-- Dataset entries follows --
/-- V18 (the lowest reserved bit), the highest reserved bit, V16. -/
theorem witness_SecinfoContentFaults :
    (∃ s pageinfo content, ReachesSecinfoContent s 0x80000000 pageinfo content ∧
      leNat content &&& s.cfg.secinfo.reserved.toNat = 2 ^ 6) ∧
    (∃ s pageinfo content, ReachesSecinfoContent s 0x80000000 pageinfo content ∧
      leNat content &&& s.cfg.secinfo.reserved.toNat = 2 ^ 511) ∧
    (∃ s pageinfo content, ReachesSecinfoContent s 0x80000000 pageinfo content ∧
      secinfoPt s.cfg content ≠ s.cfg.ptSecs.toNat) :=
  ⟨⟨put 0x102000 1 0x40 s0, _, _, content_of (a := 0x100000) (b := 0x102000) (by decide +kernel), by decide +kernel⟩,
   ⟨put 0x10203F 1 0x80 s0, _, _, content_of (a := 0x100000) (b := 0x102000) (by decide +kernel), by decide +kernel⟩,
   ⟨put 0x102001 1 2 s0, _, _, content_of (a := 0x100000) (b := 0x102000) (by decide +kernel), by decide +kernel⟩⟩

/-- V19: all six bits set beside none. -/
theorem witness_SecinfoPermissionBitsNotTested :
    s0.cfg.secinfo = Config.defaultSecinfo ∧ (0x00#8).toNat / 64 = (0x3F#8).toNat / 64 ∧
    secinfoOk s0.cfg (0x3F#8 :: List.replicate 63 0#8) = true := by decide +kernel

/-- V31; V30 and V32; V33: the entry both in use and valid. -/
theorem witness_EntryInUseExitsOrFaults :
    (∃ pageinfo, ReachesEntry (guest (lock s0)) 0x80000000 pageinfo ∧
      ((guest (lock s0)).epcmAt 0x80000).lockHeld = true ∧ (guest (lock s0)).vmxNonRoot = true ∧
      (guest (lock s0)).epcVirtExt = true) ∧
    (∃ pageinfo, ReachesEntry (lock s0) 0x80000000 pageinfo ∧ ((lock s0).epcmAt 0x80000).lockHeld = true ∧
      ¬ ((lock s0).vmxNonRoot = true ∧ (lock s0).epcVirtExt = true)) ∧
    (∃ s pageinfo, ReachesEntry s 0x80000000 pageinfo ∧ (s.epcmAt 0x80000).lockHeld = true ∧
      (s.epcmAt 0x80000).valid = true ∧ s.vmxNonRoot = true ∧ s.epcVirtExt = false) :=
  ⟨⟨_, entry_of (a := 0x100000) (b := 0x102000) (by decide +kernel), by decide +kernel⟩,
   ⟨_, entry_of (a := 0x100000) (b := 0x102000) (by decide +kernel), by decide +kernel⟩,
   ⟨State.setEpcm { s0 with vmxNonRoot := true } 0x80000 { EpcmEntry.empty with valid := true, lockHeld := true }, _,
    entry_of (a := 0x100000) (b := 0x102000) (by decide +kernel), by decide +kernel⟩⟩

/-- V34. -/
theorem witness_ValidEntryPageFaults :
    ∃ pageinfo, ReachesEntry (valid s0) 0x80000000 pageinfo ∧ ((valid s0).epcmAt 0x80000).lockHeld = false ∧
      ((valid s0).epcmAt 0x80000).valid = true :=
  ⟨_, entry_of (a := 0x100000) (b := 0x102000) (by decide +kernel), by decide +kernel⟩

/-! ### Witnesses: the checks on the copy. Each gives a state that reaches the copy and a clause that its SECS meets. -/

/-- V41, V42, V43. -/
theorem witness_BadXfrmFaults :
    (∃ s, Copied s 0x80000000 (page s) ∧ (secsXfrm s.cfg (sec s)).toNat % 4 = 1) ∧
    (∃ s, Copied s 0x80000000 (page s) ∧ (secsXfrm s.cfg (sec s)).toNat % 4 = 2) ∧
    (∃ s, Copied s 0x80000000 (page s) ∧ fnTableAt s.cfg.xfrmIllegal (secsXfrm s.cfg (sec s)) = true) :=
  ⟨⟨secs 56 8 1 s0, copied (by decide +kernel), by decide +kernel⟩,
   ⟨secs 56 8 2 s0, copied (by decide +kernel), by decide +kernel⟩,
   ⟨secs 56 8 0xB s0, copied (by decide +kernel), by decide +kernel⟩⟩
-- Dataset entries concluded --
**What is being asked**
Only the last part of the records is wanted. Repeat it exactly, beginning at the line containing "s0 with vmxNonRoot" and ending at the final line.

**Written response**
   ⟨State.setEpcm { s0 with vmxNonRoot := true } 0x80000 { EpcmEntry.empty with valid := true, lockHeld := true }, _,
    entry_of (a := 0x100000) (b := 0x102000) (by decide +kernel), by decide +kernel⟩⟩

/-- V34. -/
theorem witness_ValidEntryPageFaults :
    ∃ pageinfo, ReachesEntry (valid s0) 0x80000000 pageinfo ∧ ((valid s0).epcmAt 0x80000).lockHeld = false ∧
      ((valid s0).epcmAt 0x80000).valid = true :=
  ⟨_, entry_of (a := 0x100000) (b := 0x102000) (by decide +kernel), by decide +kernel⟩

/-! ### Witnesses: the checks on the copy. Each gives a state that reaches the copy and a clause that its SECS meets. -/

/-- V41, V42, V43. -/
theorem witness_BadXfrmFaults :
    (∃ s, Copied s 0x80000000 (page s) ∧ (secsXfrm s.cfg (sec s)).toNat % 4 = 1) ∧
    (∃ s, Copied s 0x80000000 (page s) ∧ (secsXfrm s.cfg (sec s)).toNat % 4 = 2) ∧
    (∃ s, Copied s 0x80000000 (page s) ∧ fnTableAt s.cfg.xfrmIllegal (secsXfrm s.cfg (sec s)) = true) :=
  ⟨⟨secs 56 8 1 s0, copied (by decide +kernel), by decide +kernel⟩,
   ⟨secs 56 8 2 s0, copied (by decide +kernel), by decide +kernel⟩,
   ⟨secs 56 8 0xB s0, copied (by decide +kernel), by decide +kernel⟩⟩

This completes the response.